Android has a lot of ecosystem-related issues related to updates lagging behind, creating millions of vulnerable devices. Or companies negligently stopping updates for their phones once sales stop. Then there are even deeper issues such as vulnerable Broadcom radio firmware that will never be fixed, as recently demonstrated by Project Zero.

A truly open source phone is a big ask, but we can certainly try to push the open-source community in the right direction be developing pieces of the puzzle independently. I truly hope that we can get there, as the current situation is a mess. I’m shocked that there isn’t already a smartphone-based Mirai knocking out cell towers around the world with data floods.

Apple has been making a lot of positive news with its proprietary systems regarding security and privacy. What do you think will open-source projects play in bringing usable technology to the masses while respects user rights?

Apple has put tremendous resources into building a phone ecosystem that focuses on security. The problem is that Apple doesn’t open source this technology, so we’re dealing with the same problem that hits commercial software, like Windows.

We have a black box with millions of lines of code of unknown quality, all interacting with one another in known ways. Apple is relying on the inability of malware makers and security researchers to reverse-engineer their code and find flaws. Part of this motivation is to lock the software to the phones, so that iOS can only be installed on genuine Apple hardware. A another motivation is locking the phones to the software, so you can’t buy an iPhone and put an alternative operating system on it, preserving their ability to draw money through the app store with a captive audience.

To be clear, as of right now, they are doing an objectively better job than Google is when it comes to general security. The problem is that this black box can’t be trusted. It has bugs just like all software does—thousands of bugs. Because this software is proprietary and the source isn’t available, those bugs lie in wait for discovery by an Apple security team, or anyone else in the world that finds them first.

Open Source software can be reviewed. It removes the “just trust me” ask that no privacy interested person can objectively accept.

I’m hoping that Google moves in the direction of Apple in that updates will be forced across all devices regardless of vendor, and hardware requirements will have to be tightened to make that happen. I also hope that we can open source the currently closed parts of Google firmware and its related drivers so that we can trust the full stack the phone relies on for security. That would put an open solution in a position to lead the market with good security and privacy practices.

You look a lot at other people’s code. What common mistakes do you observe? What kind of bugs are the most common?

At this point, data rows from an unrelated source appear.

/-- 43_playfair.md R176: `PF_DEC`, its errors in order and its result. -/
def Obligations.PfDecCompletes : Prop :=
  ∀ s : State,
    (256 < s.keyLength → exec .pfDec s = .next (errorState 1 0xFFFFFFFF s)) ∧
    (s.keyLength ≤ 256 → 1024 < s.inLength → exec .pfDec s = .next (errorState 3 0xFFFFFFFF s)) ∧
    (∀ i, s.keyLength ≤ 256 → s.inLength ≤ 1024 → FirstBadText s i →
      exec .pfDec s = .next (errorState 3 (BitVec.ofNat 32 i) s)) ∧
    (s.keyLength ≤ 256 → s.inLength ≤ 1024 → TextClean s →
      (textLetters (fun b => foldJ (upper b)) s).length % 2 = 1 →
      exec .pfDec s = .next (errorState 3 0xFFFFFFFF s)) ∧
    (s.keyLength ≤ 256 → s.inLength ≤ 1024 → TextClean s →
      (textLetters (fun b => foldJ (upper b)) s).length % 2 = 0 →
      ∃ t, exec .pfDec s = .next t ∧ CommitFrame s t ∧ KeepsInverse s t ∧ KeepsBytesOutsideTextOut s t ∧
        t.sq.toList = buildSquare (s.keyBytes s.keyLength) ∧
        OutputLength t (textLetters (fun b => foldJ (upper b)) s).length ∧
        DigraphsWritten t 4 (textLetters (fun b => foldJ (upper b)) s))

/-- 44_hill.md R209 (with R200, R202, R203, R215): `HILL_ENC`, its errors in order and its result for every key of a
legal dimension, invertible or not. -/
def Obligations.HillEncCompletes : Prop :=
  ∀ s : State,
    (s.rows ≠ s.cols → exec .hillEnc s = .next (errorState 1 0xFFFFFFFF s)) ∧
    (s.rows.toNat = 0 ∨ 4 < s.rows.toNat → exec .hillEnc s = .next (errorState 1 0xFFFFFFFF s)) ∧
    (∀ n, HillDimIs s n → 1024 < s.inLength → exec .hillEnc s = .next (errorState 3 0xFFFFFFFF s)) ∧
    (∀ n i, HillDimIs s n → s.inLength ≤ 1024 → FirstBadText s i →
      exec .hillEnc s = .next (errorState 3 (BitVec.ofNat 32 i) s)) ∧
    (∀ n, HillDimIs s n → s.inLength ≤ 1024 → TextClean s →
      ∃ t, exec .hillEnc s = .next t ∧ CommitFrame s t ∧ KeepsInverse s t ∧ t.sq = s.sq ∧
        KeepsBytesOutsideTextOut s t ∧ OutputLength t (paddedTo n (textLetters upper s)).length ∧
        BlocksWritten t n s.keyMatrix (paddedTo n (textLetters upper s)))

/-- 44_hill.md R210 (with R205, R206, R208, R212): `HILL_DEC`, its errors in order and its result: the inverse key
matrix modulo 26 and the blocks multiplied by it. -/
def Obligations.HillDecCompletes : Prop :=
  ∀ s : State,
    (s.rows ≠ s.cols → exec .hillDec s = .next (errorState 1 0xFFFFFFFF s)) ∧
    (s.rows.toNat = 0 ∨ 4 < s.rows.toNat → exec .hillDec s = .next (errorState 1 0xFFFFFFFF s)) ∧
    (∀ n, HillDimIs s n → Int.gcd (keyMat s n).det 26 ≠ 1 → exec .hillDec s = .next (errorState 2 0xFFFFFFFF s)) ∧
    (∀ n, HillDimIs s n → Int.gcd (keyMat s n).det 26 = 1 → 1024 < s.inLength →
      exec .hillDec s = .next (errorState 3 0xFFFFFFFF s)) ∧
    (∀ n i, HillDimIs s n → Int.gcd (keyMat s n).det 26 = 1 → s.inLength ≤ 1024 → FirstBadText s i →
      exec .hillDec s = .next (errorState 3 (BitVec.ofNat 32 i) s)) ∧
    (∀ n, HillDimIs s n → Int.gcd (keyMat s n).det 26 = 1 → s.inLength ≤ 1024 → TextClean s →
      (textLetters upper s).length % n ≠ 0 → exec .hillDec s = .next (errorState 3 0xFFFFFFFF s)) ∧
    (∀ n, HillDimIs s n → Int.gcd (keyMat s n).det 26 = 1 → s.inLength ≤ 1024 → TextClean s →
      (textLetters upper s).length % n = 0 →
      ∃ t, exec .hillDec s = .next t ∧ CommitFrame s t ∧ t.sq = s.sq ∧ KeepsBytesOutsideTextOut s t ∧
        InverseWritten s t n ∧ OutputLength t (textLetters upper s).length ∧
        BlocksWritten t n (fun i j => ((t.invCell i j).toNat : ℤ)) (textLetters upper s))

/-- 44_hill.md R211 (with R205, R206, R208, R212): `HILL_INV`, its errors in order and its result. -/
def Obligations.HillInvCompletes : Prop :=
  ∀ s : State,
    (s.rows ≠ s.cols → exec .hillInv s = .next (errorState 1 0xFFFFFFFF s)) ∧
    (s.rows.toNat = 0 ∨ 4 < s.rows.toNat → exec .hillInv s = .next (errorState 1 0xFFFFFFFF s)) ∧
    (∀ n, HillDimIs s n → Int.gcd (keyMat s n).det 26 ≠ 1 → exec .hillInv s = .next (errorState 2 0xFFFFFFFF s)) ∧
    (∀ n, HillDimIs s n → Int.gcd (keyMat s n).det 26 = 1 →
      ∃ t, exec .hillInv s = .next t ∧ CommitFrame s t ∧ t.sq = s.sq ∧ KeepsBytes s t ∧ t.outLen = s.outLen ∧
        InverseWritten s t n)

/-- 30_encoding.md R93, 40_command.md R114, R115: every command, whether it ends in success or in error, ends with
`DONE = 1` and `BUSY = 0` and leaves every operand and every element a command does not write. -/
def Obligations.CommandsKeepOperandsAndControl : Prop :=
  ∀ (i : Instr) (s : State), ∃ t, exec i s = .next t ∧ t.done = true ∧ t.busy = false ∧
    (t.ie = s.ie ∧ t.keyMin = s.keyMin ∧ t.werr = s.werr ∧ t.aerr = s.aerr ∧ t.cmdLast = s.cmdLast ∧ t.pend = s.pend) ∧
    (t.inLen = s.inLen ∧ t.keyLen = s.keyLen ∧ t.rows = s.rows ∧ t.cols = s.cols ∧ t.mat = s.mat) ∧
    (t.rdata = s.rdata ∧ t.turns = s.turns) ∧ KeepsBytesOutsideTextOut s t

/-! ## The ciphers -/

/-- 43_playfair.md R178, which spec/ derives from R170 and R171: the square of any key holds each symbol of the
25-letter alphabet exactly once, the key's distinct letters first, in order of first occurrence, then the others in
alphabet order. -/
def Obligations.SquareHoldsEachLetterOnce : Prop :=
  ∀ key : List Byte, ∃ first : List Byte,
    buildSquare key = first ++ a25.filter (fun s => decide (s ∉ first)) ∧
    (∀ s, s ∈ first ↔ s ∈ pfKeyLetters key) ∧
    first.Pairwise (fun a b => (pfKeyLetters key).idxOf a < (pfKeyLetters key).idxOf b) ∧
    (buildSquare key).length = 25 ∧ (buildSquare key).Nodup ∧ ∀ s, s ∈ buildSquare key ↔ s ∈ a25
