-- ==== Sys2Proof/Tests/Slice0.lean ====
section
/-! SUPPORT. Tests: the encodings written out bit by bit, the well-formedness smoke, at most two steps per command with
results from 95_test_vectors.md, and for every statement of Obligations.lean that has hypotheses a state that meets
them, at a boundary value of each clause. -/

namespace Sys2Proof.Tests

open Sys2Proof Sys2Proof.Machine

/-! ## Helpers -/

/-- The bytes of a text. -/
def ascii (cs : List Char) : List Byte := cs.map fun c => BitVec.ofNat 8 c.toNat

/-- The reset state with a key and a text loaded. -/
def loaded (key text : List Byte) : State :=
  { State.reset with
    keyLen := BitVec.ofNat 16 key.length
    inLen := BitVec.ofNat 16 text.length
    mem := Memory.writeBytes (Memory.writeBytes [] keyBase key) textInBase text }

/-- The reset state with a matrix of dimension `n` and a text loaded. -/
def hillLoaded (n : BitVec 4) (mat : Vector Word 16) (text : List Byte) : State :=
  { loaded [] text with rows := n, cols := n, mat := mat }

/-- The state a command leaves. -/
def after (i : Instr) (s : State) : State :=
  match exec i s with
  | .next t => t
  | .fault _ => s
  | .refused _ => s

/-- The state a step leaves. -/
def stepped (s : State) : State :=
  match step s with
  | .next t => t
  | .fault _ => s
  | .refused _ => s

/-- The reset state with turns to come. -/
def withTurns (ts : List Turn) : State := { State.reset with turns := ts }

/-- The reset state with a word accepted and turns to come. -/
def pendingWith (w : Word) (ts : List Turn) : State := { accept w State.reset with turns := ts }

theorem exec_after (i : Instr) (s : State) : exec i s = .next (after i s) := by
  unfold after
  rw [exec_eq]

theorem step_stepped_of {s t : State} (h : step s = .next t) : step s = .next (stepped s) := by
  unfold stepped
  rw [h]

/-- "KEY". -/
def keyKEY : List Byte := ascii ['K', 'E', 'Y']

/-- "PLAYFAIREXAMPLE". -/
def keyPLAYFAIR : List Byte := ascii ['P', 'L', 'A', 'Y', 'F', 'A', 'I', 'R', 'E', 'X', 'A', 'M', 'P', 'L', 'E']

/-- The matrix `M2` of 95_test_vectors.md. -/
def matM2 : Vector Word 16 := #v[3, 3, 0, 0, 2, 5, 0, 0, 0, 0, 0, 0, 0, 0, 0, 0]

/-- The matrix `BIG` of 95_test_vectors.md. -/
def matBIG : Vector Word 16 := #v[0x7FFFFFFF, 0x80000000, 0, 0, 1, 1, 0, 0, 0, 0, 0, 0, 0, 0, 0, 0]

/-- The 4 × 4 identity. -/
def matId : Vector Word 16 := #v[1, 0, 0, 0, 0, 1, 0, 0, 0, 0, 1, 0, 0, 0, 0, 1]

/-! ## Decoding, the words written out as `RSV`, `ENG`, `FN` (30_encoding.md R90, R92) -/

theorem test_decode_vigEnc : decode (0b000000000000000000000000#24 ++ 0b0000#4 ++ 0b0001#4) = .ok .vigEnc := by decide
theorem test_decode_vigDec : decode (0b000000000000000000000000#24 ++ 0b0000#4 ++ 0b0010#4) = .ok .vigDec := by decide
theorem test_decode_pfBuild : decode (0b000000000000000000000000#24 ++ 0b0001#4 ++ 0b0000#4) = .ok .pfBuild := by decide
theorem test_decode_pfEnc : decode (0b000000000000000000000000#24 ++ 0b0001#4 ++ 0b0001#4) = .ok .pfEnc := by decide
theorem test_decode_pfDec : decode (0b000000000000000000000000#24 ++ 0b0001#4 ++ 0b0010#4) = .ok .pfDec := by decide
theorem test_decode_hillEnc : decode (0b000000000000000000000000#24 ++ 0b0010#4 ++ 0b0000#4) = .ok .hillEnc := by decide
theorem test_decode_hillDec : decode (0b000000000000000000000000#24 ++ 0b0010#4 ++ 0b0001#4) = .ok .hillDec := by decide
theorem test_decode_hillInv : decode (0b000000000000000000000000#24 ++ 0b0010#4 ++ 0b0010#4) = .ok .hillInv := by decide

/-- C-3 and C-4 of 95_test_vectors.md: the unassigned opcodes. -/
theorem test_decode_unassigned :
    decode 0x00 = .error .unassignedOpcode ∧ decode 0x03 = .error .unassignedOpcode ∧
    decode 0x0F = .error .unassignedOpcode ∧ decode 0x13 = .error .unassignedOpcode ∧
    decode 0x23 = .error .unassignedOpcode ∧ decode 0x30 = .error .unassignedOpcode ∧
    decode 0xFF = .error .unassignedOpcode := by decide

/-- C-5 of 95_test_vectors.md: a nonzero `RSV`. -/
theorem test_decode_rsv :
    decode 0x00000101 = .error .reservedFieldNotZero ∧ decode 0x80000001 = .error .reservedFieldNotZero := by decide

theorem test_decodeTableWord_rows :
    ∀ p ∈ [(0x01, Instr.vigEnc), (0x02, .vigDec), (0x10, .pfBuild), (0x11, .pfEnc), (0x12, .pfDec), (0x20, .hillEnc),
        (0x21, .hillDec), (0x22, .hillInv)], decodeTableWord 32 p.1 = some p.2 := by decide +kernel

theorem test_decodeTableWord_others :
    decodeTableWord 32 0x03 = none ∧ decodeTableWord 8 0x01 = some .vigEnc ∧ decodeTableWord 40 0x100000001 = none := by
  decide +kernel
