-- ==== Sys2Proof/Machine/Beacon.lean ====
section
/-! DEFINITION. The beacon unit's commands INTERVAL_EXPIRY, SPACING_EXPIRY, BEACON_ENTRY (R188 to R190). -/

namespace Sys2Proof.Machine

open Sys2Proof

/-- BEACON_ENTRY (R190). -/
def execBeaconEntry (s : State) : Host.Outcome State Fault Refusal := .next s.enterBeacon

/-- INTERVAL_EXPIRY: a beacon falls due (R188). -/
def execIntervalExpiry (s : State) : Host.Outcome State Fault Refusal :=
  .next (if s.intervalTimer = some 0 then s.beaconFallsDue else s)

/-- The spacing timer runs out: it stops, and with the early request set a beacon falls due (R189). -/
def State.spacingOut (s : State) : State :=
  if s.spacingTimer = some 0 then
    let s1 := { s with spacingTimer := none }
    if s.earlyRequest then s1.beaconFallsDue else s1
  else s

/-- SPACING_EXPIRY (R189). -/
def execSpacingExpiry (s : State) : Host.Outcome State Fault Refusal := .next s.spacingOut

end Sys2Proof.Machine
end

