-- ==== Sys2Proof/Machine/ArbiterOps.lean ====
section
/-! DEFINITION. The instrument arbiter's shared operations: control frames, reports, grants, rotation, and the
loss of a lane (R140 to R157). -/

namespace Sys2Proof.Machine

open Sys2Proof

/-- A control frame placed in a lane's control slot, replacing any frame waiting there (R24, R154). -/
def State.placeControl (s : State) (i : LaneId) (kind : ControlKind) (k : InstrumentId) : State :=
  s.updLane i fun l => { l with control := some { kind := kind, instrument := k } }

/-- An INSTRUMENT report offered to urgent egress and its event recorded (R155). -/
def State.reportInstrument (s : State) (k : InstrumentId) (event : InstrumentEvent) (i : LaneId)
    (holdLimit : Nat) : State :=
  (s.offerUrgent (.instrument k event i holdLimit (s.instrument k).waiting)).recordEvent i .instrument

/-- The hold timer a grant starts: stopped for a hold limit of 0 (R145). -/
def holdTimerOf (limit : Nat) : Option Nat := if limit = 0 then none else some limit

/-- An instrument record as a grant to a lane leaves it (R145 steps 1 to 3). -/
def Instrument.granted (n : Instrument) (i : LaneId) : Instrument :=
  { n with
    holder := some i
    waiting := removeLane n.waiting i
    revoked := removeLane n.revoked i
    lastGranted := i
    holdTimer := holdTimerOf n.holdLimit }

/-- A grant (R145). -/
def State.grant (s : State) (k : InstrumentId) (i : LaneId) : State :=
  (((s.updInstrument k fun n => n.granted i).placeControl i .grant k).reportInstrument k .granted i
    (s.instrument k).holdLimit)

/-- The sixteen lanes in rotation after a lane, ending with that lane itself (R48, R146). -/
def rotationAfter (i : LaneId) : List LaneId := laneIds.map fun d => i + 1 + d

/-- The next holder of a freed instrument: the first waiter in rotation after the last granted lane (R146). -/
def State.nextHolder (s : State) (k : InstrumentId) : Option LaneId :=
  (rotationAfter (s.instrument k).lastGranted).find? fun i => inSet (s.instrument k).waiting i

/-- The next holder is chosen and granted, if a lane waits (R146). -/
def State.chooseNext (s : State) (k : InstrumentId) : State :=
  match s.nextHolder k with
  | some i => s.grant k i
  | none => s

/-- An instrument record whose hold has ended. -/
def Instrument.freed (n : Instrument) : Instrument := { n with holder := none, holdTimer := none }

/-- One instrument under the loss of a lane (R150). -/
def State.loseInstrument (i : LaneId) (s : State) (k : InstrumentId) : State :=
  let s1 :=
    if (s.instrument k).holder = some i then
      (((s.updInstrument k Instrument.freed).reportInstrument k .dropped i 0).chooseNext k)
    else s
  s1.updInstrument k fun n =>
    { n with waiting := removeLane n.waiting i, revoked := removeLane n.revoked i }

/-- A lane loses every hold, every place in a waiting list and every revoked mark, instrument by instrument
(R150). -/
def State.loseInstruments (s : State) (i : LaneId) : State :=
  instrumentIds.foldl (State.loseInstrument i) s

/-- The waiting lanes of an instrument denied in lane order, and the waiting list emptied (R153). -/
def State.denyWaiters (s : State) (k : InstrumentId) : State :=
  laneIds.foldl
    (fun s i =>
      if inSet (s.instrument k).waiting i then
        (s.updInstrument k fun n => { n with waiting := removeLane n.waiting i }).placeControl i .deny k
      else s)
    s

/-- An instrument disabled: its holder revoked without HOLD_OVER, its waiters denied (R153). -/
def State.disableInstrument (s : State) (k : InstrumentId) : State :=
  let s1 :=
    match (s.instrument k).holder with
    | none => s
    | some i =>
      ((s.updInstrument k Instrument.freed).placeControl i .revoke k).reportInstrument k .revoked i 0
  (s1.denyWaiters k).updInstrument k fun n => { n with enabled := false }

end Sys2Proof.Machine
end

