/-- The 14 bytes of a verdict record, at the head of a run of bytes (R203). -/
def VerdictImage (v : VerdictRecord) (b : List Byte) : Prop :=
  byteAt b 0 = verdictByte v.verdict ∧ byteAt b 1 = levelByte v.latch
    ∧ halfAt b 2 = BitVec.ofNat 16 v.passCount ∧ halfAt b 4 = BitVec.ofNat 16 v.marginalCount
    ∧ halfAt b 6 = BitVec.ofNat 16 v.failCount
    ∧ match v.firstFailure with
      | none => byteAt b 8 = 0x00#8 ∧ halfAt b 9 = 0#16 ∧ byteAt b 11 = 0x00#8 ∧ byteAt b 12 = 0x00#8
        ∧ byteAt b 13 = 0x00#8
      | some (.judged stepId tag reason index) =>
        byteAt b 8 = 0x01#8 ∧ halfAt b 9 = stepId ∧ byteAt b 11 = tag
          ∧ byteAt b 12 = (match reason with
            | .missingField => 0x01#8 | .badField => 0x02#8 | .clamped => 0x03#8 | .digest => 0x04#8
            | .entry => 0x05#8)
          ∧ byteAt b 13 = BitVec.ofNat 8 index.val
      | some .duplicateIdentity =>
        byteAt b 8 = 0x02#8 ∧ halfAt b 9 = 0#16 ∧ byteAt b 11 = 0x00#8 ∧ byteAt b 12 = 0x06#8
          ∧ byteAt b 13 = 0x00#8

/-- The 23 bytes of a lane's BOARD image (R138, R203). -/
def BoardImage (l : Lane) (b : List Byte) : Prop :=
  b.length = 23 ∧ VerdictImage l.board b
    ∧ byteAt b 14 = levelByte l.power ∧ byteAt b 15 = levelByte l.keyPulse.isSome
    ∧ halfAt b 16 = BitVec.ofNat 16 (l.keyPulse.getD 0)
    ∧ byteAt b 18 = levelByte (l.board.latch || (l.board.verdict == .fail && l.settings.rejectEnable))
    ∧ byteAt b 19 = levelByte l.rawSeat ∧ byteAt b 20 = levelByte l.seat
    ∧ byteAt b 21 = levelByte l.settings.rejectEnable ∧ byteAt b 22 = levelByte l.settings.autoPower

/-- The bytes of a SUMMARY body (R88, R89, R203). -/
def SummaryImage (n : SummaryBody) (b : List Byte) : Prop :=
  b.length = 18 + 4 * n.members.length
    ∧ halfAt b 0 = n.stepId
    ∧ byteAt b 2 = (match n.cause with | .complete => 0x00#8 | .deadline => 0x01#8 | .aborted => 0x02#8)
    ∧ byteAt b 3 = n.tag ∧ byteAt b 4 = BitVec.ofNat 8 n.members.length
    ∧ (match n.stats with
      | none => byteAt b 5 = 0x00#8 ∧ quadAt b 6 = 0#32 ∧ quadAt b 10 = 0#32 ∧ quadAt b 14 = 0#32
      | some v => byteAt b 5 = BitVec.ofNat 8 v.count ∧ quadAt b 6 = BitVec.ofInt 32 v.minimum
        ∧ quadAt b 10 = BitVec.ofInt 32 v.maximum ∧ quadAt b 14 = BitVec.ofInt 32 v.mean)
    ∧ ∀ (k : Nat) (i : LaneId) (m : Member), n.members[k]? = some (i, m) →
      byteAt b (18 + 4 * k) = BitVec.ofNat 8 (i.val + 1) ∧ byteAt b (19 + 4 * k) = outcomeByte m.outcome
        ∧ byteAt b (20 + 4 * k) = verdictByte m.verdict ∧ byteAt b (21 + 4 * k) = BitVec.ofNat 8 m.count

/-- Image `k` of a run of images of one size. -/
def imageAt (size k : Nat) (images : List Byte) : List Byte := (images.drop (size * k)).take size

end Sys2Proof
end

I actually don’t do the security reviews themselves, that’s left to the contracted auditors. But the most common issues are problems with memory management, and proper deletion of security related data when it’s no longer in use.

The other big mistake is trying to write your own cryptography. It’s wildly complicated, and there are many, many ways to defeat cryptography that has been invented over the last few decades. You have to carefully consider them all and adhere to many standards to create strong cryptography. Using already compliant libraries avoids this security minefield entirely.

Do you have any advice to share with the many coders reading this?

Support an open source security or privacy initiative. Volunteering your time and knowledge as a coder is extremely valuable, even if you only do a single commit per month to a worthy project.

The sum of the communities abilities and time adds up to applications that can change the internet and the world for the better. If you don’t have a security background, make a small recurring donation to an organization that helps build and improve these tools and libraries. I’m not just talking about OSTIF, I’m talking about the Free Software Foundation, or any of those donate buttons you see when you download a piece of open-source software.

You’d be shocked how much a few dollars helps small projects function and improve. Small contributions add up to a better digital world for all of us.